Saved data entries:
--- START ---
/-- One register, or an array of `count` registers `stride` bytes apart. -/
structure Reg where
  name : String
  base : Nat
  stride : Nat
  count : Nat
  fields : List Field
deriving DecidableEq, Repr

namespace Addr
--- END ---
--- START ---
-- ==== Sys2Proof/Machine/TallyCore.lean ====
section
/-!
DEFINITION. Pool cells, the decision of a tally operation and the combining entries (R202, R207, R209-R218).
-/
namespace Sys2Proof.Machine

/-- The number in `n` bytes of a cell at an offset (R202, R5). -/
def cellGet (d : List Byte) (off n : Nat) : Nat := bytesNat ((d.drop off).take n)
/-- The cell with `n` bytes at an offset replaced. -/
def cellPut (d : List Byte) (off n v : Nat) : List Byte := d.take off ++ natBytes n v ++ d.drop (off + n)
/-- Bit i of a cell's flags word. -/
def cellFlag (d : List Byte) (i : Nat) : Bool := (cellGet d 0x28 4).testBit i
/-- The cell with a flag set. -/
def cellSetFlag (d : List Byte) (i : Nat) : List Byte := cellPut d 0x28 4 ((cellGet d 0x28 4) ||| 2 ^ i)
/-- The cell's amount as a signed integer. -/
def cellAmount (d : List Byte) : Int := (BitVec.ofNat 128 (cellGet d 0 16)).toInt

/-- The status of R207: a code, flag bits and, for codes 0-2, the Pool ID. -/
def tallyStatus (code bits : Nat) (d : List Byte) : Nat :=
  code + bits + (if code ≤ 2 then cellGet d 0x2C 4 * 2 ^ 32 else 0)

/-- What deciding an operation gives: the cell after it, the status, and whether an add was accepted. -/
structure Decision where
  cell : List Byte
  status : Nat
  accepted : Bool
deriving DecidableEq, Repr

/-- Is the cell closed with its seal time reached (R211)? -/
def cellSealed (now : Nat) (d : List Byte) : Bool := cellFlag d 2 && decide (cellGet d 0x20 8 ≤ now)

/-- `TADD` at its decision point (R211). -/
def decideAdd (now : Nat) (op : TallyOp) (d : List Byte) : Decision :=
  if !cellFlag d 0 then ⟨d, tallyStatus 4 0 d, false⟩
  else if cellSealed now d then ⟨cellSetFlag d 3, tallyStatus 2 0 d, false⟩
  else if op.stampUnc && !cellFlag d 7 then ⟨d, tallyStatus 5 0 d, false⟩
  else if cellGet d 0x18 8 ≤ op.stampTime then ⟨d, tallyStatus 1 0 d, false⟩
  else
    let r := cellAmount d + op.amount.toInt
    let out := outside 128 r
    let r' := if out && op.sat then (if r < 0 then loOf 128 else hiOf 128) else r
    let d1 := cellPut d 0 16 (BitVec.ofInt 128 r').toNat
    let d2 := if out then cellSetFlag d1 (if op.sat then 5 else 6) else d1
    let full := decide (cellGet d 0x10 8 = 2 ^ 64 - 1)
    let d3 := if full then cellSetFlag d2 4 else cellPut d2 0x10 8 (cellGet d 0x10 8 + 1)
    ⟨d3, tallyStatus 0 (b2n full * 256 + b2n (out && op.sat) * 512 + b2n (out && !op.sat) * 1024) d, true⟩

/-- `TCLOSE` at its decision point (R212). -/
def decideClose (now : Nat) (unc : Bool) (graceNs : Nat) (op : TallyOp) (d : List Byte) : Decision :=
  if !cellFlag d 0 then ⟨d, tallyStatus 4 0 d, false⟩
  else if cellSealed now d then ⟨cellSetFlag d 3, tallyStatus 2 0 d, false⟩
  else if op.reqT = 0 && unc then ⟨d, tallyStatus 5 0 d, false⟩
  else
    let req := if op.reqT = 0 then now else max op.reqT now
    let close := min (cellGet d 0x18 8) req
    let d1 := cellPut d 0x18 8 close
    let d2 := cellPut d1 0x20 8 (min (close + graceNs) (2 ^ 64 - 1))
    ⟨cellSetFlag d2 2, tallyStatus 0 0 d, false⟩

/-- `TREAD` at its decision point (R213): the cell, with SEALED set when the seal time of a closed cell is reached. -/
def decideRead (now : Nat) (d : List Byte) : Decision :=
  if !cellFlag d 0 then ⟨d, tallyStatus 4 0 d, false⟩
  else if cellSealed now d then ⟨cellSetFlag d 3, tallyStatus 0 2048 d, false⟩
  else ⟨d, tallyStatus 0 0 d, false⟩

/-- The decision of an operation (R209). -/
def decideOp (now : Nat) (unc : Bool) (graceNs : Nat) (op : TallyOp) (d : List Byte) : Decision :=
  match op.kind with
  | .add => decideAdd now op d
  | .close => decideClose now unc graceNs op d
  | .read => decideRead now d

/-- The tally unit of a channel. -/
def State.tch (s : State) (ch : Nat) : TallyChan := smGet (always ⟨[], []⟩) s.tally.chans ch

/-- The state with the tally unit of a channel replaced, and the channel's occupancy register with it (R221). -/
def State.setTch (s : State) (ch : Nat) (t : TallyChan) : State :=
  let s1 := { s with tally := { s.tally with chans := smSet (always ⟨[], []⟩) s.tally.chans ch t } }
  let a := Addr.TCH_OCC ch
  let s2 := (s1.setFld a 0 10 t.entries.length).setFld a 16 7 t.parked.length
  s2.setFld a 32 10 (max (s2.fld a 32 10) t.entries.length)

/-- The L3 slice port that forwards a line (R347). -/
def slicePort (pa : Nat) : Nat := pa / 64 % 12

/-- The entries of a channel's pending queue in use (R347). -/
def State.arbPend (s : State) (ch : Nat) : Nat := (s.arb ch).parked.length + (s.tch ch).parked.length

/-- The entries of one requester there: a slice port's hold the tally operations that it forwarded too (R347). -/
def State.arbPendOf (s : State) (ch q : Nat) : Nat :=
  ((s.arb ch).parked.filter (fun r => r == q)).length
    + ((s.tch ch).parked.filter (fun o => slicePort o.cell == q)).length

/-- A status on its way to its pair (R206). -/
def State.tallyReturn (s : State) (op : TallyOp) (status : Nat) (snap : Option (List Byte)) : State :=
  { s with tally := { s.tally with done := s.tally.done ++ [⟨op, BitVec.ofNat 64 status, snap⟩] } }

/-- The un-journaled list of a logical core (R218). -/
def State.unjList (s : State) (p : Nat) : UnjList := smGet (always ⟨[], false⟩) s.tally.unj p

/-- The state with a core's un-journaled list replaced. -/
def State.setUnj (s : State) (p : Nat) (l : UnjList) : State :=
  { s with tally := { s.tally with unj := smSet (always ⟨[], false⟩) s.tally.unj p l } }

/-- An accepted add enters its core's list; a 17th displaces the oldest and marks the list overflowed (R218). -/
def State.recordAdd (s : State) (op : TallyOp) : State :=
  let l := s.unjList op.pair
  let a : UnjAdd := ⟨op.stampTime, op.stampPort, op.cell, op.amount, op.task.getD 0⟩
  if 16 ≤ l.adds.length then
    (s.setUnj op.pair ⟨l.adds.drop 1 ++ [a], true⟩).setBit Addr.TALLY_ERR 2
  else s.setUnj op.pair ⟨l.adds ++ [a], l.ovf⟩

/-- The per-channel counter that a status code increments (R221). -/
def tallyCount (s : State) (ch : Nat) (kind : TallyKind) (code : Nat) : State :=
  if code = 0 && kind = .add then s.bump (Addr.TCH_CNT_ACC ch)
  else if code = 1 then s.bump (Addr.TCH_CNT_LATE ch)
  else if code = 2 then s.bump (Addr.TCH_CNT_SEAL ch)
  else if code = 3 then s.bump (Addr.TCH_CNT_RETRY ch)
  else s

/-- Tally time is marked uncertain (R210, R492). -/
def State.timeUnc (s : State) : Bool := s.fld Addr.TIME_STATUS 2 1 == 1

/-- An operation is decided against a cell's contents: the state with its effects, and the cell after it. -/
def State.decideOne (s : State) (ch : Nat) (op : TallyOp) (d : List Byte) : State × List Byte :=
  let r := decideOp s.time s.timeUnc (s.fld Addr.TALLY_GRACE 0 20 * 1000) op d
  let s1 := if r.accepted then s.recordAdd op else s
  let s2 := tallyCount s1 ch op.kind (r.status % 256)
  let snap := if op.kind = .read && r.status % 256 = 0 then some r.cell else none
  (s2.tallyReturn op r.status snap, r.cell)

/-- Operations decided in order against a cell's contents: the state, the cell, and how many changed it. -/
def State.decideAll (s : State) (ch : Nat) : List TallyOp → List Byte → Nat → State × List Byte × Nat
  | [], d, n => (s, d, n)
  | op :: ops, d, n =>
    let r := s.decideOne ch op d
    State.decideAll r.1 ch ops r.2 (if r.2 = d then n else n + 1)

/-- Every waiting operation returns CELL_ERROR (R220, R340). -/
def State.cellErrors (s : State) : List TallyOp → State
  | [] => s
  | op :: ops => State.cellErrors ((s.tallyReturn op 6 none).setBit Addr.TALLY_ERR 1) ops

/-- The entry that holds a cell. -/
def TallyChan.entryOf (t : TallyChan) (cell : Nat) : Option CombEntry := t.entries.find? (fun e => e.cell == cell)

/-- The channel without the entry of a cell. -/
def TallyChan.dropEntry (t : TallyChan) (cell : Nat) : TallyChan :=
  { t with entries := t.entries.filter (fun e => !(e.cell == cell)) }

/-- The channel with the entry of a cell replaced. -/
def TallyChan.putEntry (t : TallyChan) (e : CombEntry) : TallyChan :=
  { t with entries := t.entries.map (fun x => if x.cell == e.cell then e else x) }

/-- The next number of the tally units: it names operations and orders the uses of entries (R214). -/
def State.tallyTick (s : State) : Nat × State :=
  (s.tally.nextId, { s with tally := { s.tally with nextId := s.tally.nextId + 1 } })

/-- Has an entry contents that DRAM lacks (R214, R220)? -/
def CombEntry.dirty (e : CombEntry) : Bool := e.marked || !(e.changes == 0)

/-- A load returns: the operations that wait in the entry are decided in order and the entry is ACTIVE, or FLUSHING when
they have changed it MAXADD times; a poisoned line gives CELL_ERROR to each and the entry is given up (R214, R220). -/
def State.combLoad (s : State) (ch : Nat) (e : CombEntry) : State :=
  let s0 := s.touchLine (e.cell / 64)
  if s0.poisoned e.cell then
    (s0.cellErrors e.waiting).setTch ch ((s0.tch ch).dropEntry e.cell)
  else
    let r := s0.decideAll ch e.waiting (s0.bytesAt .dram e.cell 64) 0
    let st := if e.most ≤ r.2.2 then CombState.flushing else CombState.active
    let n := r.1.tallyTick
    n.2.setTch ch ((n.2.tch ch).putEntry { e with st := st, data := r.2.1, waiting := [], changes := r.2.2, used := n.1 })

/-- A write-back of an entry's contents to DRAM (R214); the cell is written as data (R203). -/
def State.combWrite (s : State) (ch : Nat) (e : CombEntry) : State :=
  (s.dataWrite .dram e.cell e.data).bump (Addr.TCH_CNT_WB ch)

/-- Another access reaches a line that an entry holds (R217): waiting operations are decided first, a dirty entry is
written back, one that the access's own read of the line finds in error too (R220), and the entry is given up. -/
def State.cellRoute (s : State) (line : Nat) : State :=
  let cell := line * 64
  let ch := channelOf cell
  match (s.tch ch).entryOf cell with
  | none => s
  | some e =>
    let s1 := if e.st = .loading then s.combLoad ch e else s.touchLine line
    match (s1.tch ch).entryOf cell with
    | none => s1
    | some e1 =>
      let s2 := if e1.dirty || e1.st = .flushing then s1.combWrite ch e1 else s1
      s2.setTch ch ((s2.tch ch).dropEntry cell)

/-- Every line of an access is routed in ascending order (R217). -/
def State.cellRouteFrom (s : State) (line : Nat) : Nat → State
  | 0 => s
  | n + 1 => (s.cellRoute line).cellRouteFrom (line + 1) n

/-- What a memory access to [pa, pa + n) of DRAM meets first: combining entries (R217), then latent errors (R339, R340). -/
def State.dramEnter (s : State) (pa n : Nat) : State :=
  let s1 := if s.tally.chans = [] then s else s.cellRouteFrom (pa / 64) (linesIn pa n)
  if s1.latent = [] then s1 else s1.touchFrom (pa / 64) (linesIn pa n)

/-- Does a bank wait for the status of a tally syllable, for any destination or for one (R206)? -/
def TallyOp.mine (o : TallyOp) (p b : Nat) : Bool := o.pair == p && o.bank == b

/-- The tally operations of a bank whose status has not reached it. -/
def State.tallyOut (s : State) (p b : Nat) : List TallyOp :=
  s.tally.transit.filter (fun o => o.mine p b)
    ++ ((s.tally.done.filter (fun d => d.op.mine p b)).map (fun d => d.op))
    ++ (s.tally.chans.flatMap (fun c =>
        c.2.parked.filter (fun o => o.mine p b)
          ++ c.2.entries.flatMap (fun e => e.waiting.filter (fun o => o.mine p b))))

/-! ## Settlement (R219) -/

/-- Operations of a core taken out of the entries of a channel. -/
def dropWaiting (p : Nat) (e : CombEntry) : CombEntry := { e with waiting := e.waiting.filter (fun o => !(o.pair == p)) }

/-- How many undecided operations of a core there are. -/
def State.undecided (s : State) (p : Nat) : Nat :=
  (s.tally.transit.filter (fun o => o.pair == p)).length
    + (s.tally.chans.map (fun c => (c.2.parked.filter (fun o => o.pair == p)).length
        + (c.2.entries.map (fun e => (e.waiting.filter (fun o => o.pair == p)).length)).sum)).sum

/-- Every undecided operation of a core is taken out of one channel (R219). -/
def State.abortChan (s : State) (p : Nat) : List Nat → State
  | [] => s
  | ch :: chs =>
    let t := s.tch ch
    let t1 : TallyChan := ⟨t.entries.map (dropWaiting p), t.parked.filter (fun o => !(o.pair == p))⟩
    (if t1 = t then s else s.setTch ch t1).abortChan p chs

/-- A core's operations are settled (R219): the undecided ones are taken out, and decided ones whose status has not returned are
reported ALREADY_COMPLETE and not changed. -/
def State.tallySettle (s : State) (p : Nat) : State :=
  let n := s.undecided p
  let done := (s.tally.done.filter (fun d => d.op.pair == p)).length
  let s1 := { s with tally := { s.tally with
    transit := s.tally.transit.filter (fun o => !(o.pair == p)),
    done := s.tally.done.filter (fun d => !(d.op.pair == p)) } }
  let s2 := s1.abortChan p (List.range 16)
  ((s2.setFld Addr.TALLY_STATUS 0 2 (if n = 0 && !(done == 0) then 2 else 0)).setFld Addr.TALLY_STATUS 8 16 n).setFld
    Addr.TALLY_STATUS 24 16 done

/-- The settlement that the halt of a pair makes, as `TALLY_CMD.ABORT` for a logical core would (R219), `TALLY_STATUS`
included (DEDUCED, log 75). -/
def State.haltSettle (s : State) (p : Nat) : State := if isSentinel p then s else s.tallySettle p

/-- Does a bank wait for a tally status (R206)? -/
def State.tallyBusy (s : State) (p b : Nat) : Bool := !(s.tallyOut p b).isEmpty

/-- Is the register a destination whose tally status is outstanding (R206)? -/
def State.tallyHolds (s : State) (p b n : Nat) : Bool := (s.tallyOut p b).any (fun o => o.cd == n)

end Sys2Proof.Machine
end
--- END ---
--- START ---
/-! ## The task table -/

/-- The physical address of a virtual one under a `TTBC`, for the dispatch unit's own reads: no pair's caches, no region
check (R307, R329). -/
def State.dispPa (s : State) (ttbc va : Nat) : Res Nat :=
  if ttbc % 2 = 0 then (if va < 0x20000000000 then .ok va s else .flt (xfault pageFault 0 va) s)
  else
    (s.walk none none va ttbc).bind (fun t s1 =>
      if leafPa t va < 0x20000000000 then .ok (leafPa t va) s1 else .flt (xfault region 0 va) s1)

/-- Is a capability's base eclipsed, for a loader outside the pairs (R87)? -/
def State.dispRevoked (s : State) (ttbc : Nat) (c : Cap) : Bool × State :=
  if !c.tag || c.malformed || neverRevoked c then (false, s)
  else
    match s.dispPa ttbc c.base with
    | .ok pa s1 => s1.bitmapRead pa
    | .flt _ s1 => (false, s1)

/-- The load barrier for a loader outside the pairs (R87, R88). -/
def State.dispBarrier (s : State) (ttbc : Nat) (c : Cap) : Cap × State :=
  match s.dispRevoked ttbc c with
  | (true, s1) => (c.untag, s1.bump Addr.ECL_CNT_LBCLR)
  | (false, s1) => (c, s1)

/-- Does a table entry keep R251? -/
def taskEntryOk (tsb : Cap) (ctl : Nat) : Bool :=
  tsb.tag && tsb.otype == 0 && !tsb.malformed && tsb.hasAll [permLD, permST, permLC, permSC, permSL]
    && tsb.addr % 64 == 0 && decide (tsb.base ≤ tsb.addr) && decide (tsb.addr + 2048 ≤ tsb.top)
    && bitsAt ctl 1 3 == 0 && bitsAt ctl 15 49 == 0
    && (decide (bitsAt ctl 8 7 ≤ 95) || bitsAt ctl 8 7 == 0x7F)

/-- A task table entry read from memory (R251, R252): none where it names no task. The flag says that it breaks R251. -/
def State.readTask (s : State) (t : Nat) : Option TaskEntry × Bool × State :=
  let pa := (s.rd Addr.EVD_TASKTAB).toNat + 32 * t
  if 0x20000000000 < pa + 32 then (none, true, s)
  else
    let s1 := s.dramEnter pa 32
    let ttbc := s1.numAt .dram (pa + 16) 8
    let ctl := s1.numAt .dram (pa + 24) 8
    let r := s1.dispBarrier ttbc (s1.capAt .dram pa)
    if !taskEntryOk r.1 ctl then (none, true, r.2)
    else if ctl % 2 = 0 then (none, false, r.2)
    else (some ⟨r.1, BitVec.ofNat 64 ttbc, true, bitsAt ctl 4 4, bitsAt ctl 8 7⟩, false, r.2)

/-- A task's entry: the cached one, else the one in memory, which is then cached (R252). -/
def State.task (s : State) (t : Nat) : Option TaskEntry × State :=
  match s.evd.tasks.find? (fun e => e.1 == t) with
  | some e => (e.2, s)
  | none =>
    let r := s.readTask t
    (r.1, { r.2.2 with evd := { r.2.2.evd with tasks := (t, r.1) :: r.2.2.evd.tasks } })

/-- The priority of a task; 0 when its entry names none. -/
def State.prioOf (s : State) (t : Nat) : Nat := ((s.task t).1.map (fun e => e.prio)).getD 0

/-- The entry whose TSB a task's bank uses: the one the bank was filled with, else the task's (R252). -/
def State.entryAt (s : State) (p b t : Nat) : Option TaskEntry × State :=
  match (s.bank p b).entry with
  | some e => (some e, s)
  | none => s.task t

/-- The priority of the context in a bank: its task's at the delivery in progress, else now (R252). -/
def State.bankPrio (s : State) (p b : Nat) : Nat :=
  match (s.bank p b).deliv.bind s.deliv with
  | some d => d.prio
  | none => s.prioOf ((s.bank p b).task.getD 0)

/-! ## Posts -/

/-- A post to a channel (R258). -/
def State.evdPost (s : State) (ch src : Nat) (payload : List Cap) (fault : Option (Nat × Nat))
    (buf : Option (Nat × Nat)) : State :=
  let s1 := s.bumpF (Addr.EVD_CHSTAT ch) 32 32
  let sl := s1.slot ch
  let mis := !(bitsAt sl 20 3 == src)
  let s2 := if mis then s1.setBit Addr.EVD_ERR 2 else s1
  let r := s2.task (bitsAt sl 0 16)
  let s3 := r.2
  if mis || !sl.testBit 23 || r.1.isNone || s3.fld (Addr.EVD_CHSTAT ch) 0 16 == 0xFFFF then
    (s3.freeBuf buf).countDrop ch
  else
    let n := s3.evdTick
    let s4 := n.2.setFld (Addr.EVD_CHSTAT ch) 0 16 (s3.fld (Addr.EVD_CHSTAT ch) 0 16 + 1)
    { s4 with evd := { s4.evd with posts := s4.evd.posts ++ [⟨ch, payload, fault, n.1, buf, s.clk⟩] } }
--- END ---
◆ WHAT YOU NEED TO DO
Please make an exact copy of the lines above from the line with "let done := (s.tally.done.filter" through the line with "outstanding (R206)? -/", both ends included.

◆ WRITTEN SOLUTION
  let done := (s.tally.done.filter (fun d => d.op.pair == p)).length
  let s1 := { s with tally := { s.tally with
    transit := s.tally.transit.filter (fun o => !(o.pair == p)),
    done := s.tally.done.filter (fun d => !(d.op.pair == p)) } }
  let s2 := s1.abortChan p (List.range 16)
  ((s2.setFld Addr.TALLY_STATUS 0 2 (if n = 0 && !(done == 0) then 2 else 0)).setFld Addr.TALLY_STATUS 8 16 n).setFld
    Addr.TALLY_STATUS 24 16 done

/-- The settlement that the halt of a pair makes, as `TALLY_CMD.ABORT` for a logical core would (R219), `TALLY_STATUS`
included (DEDUCED, log 75). -/
def State.haltSettle (s : State) (p : Nat) : State := if isSentinel p then s else s.tallySettle p

/-- Does a bank wait for a tally status (R206)? -/
def State.tallyBusy (s : State) (p b : Nat) : Bool := !(s.tallyOut p b).isEmpty

/-- Is the register a destination whose tally status is outstanding (R206)? -/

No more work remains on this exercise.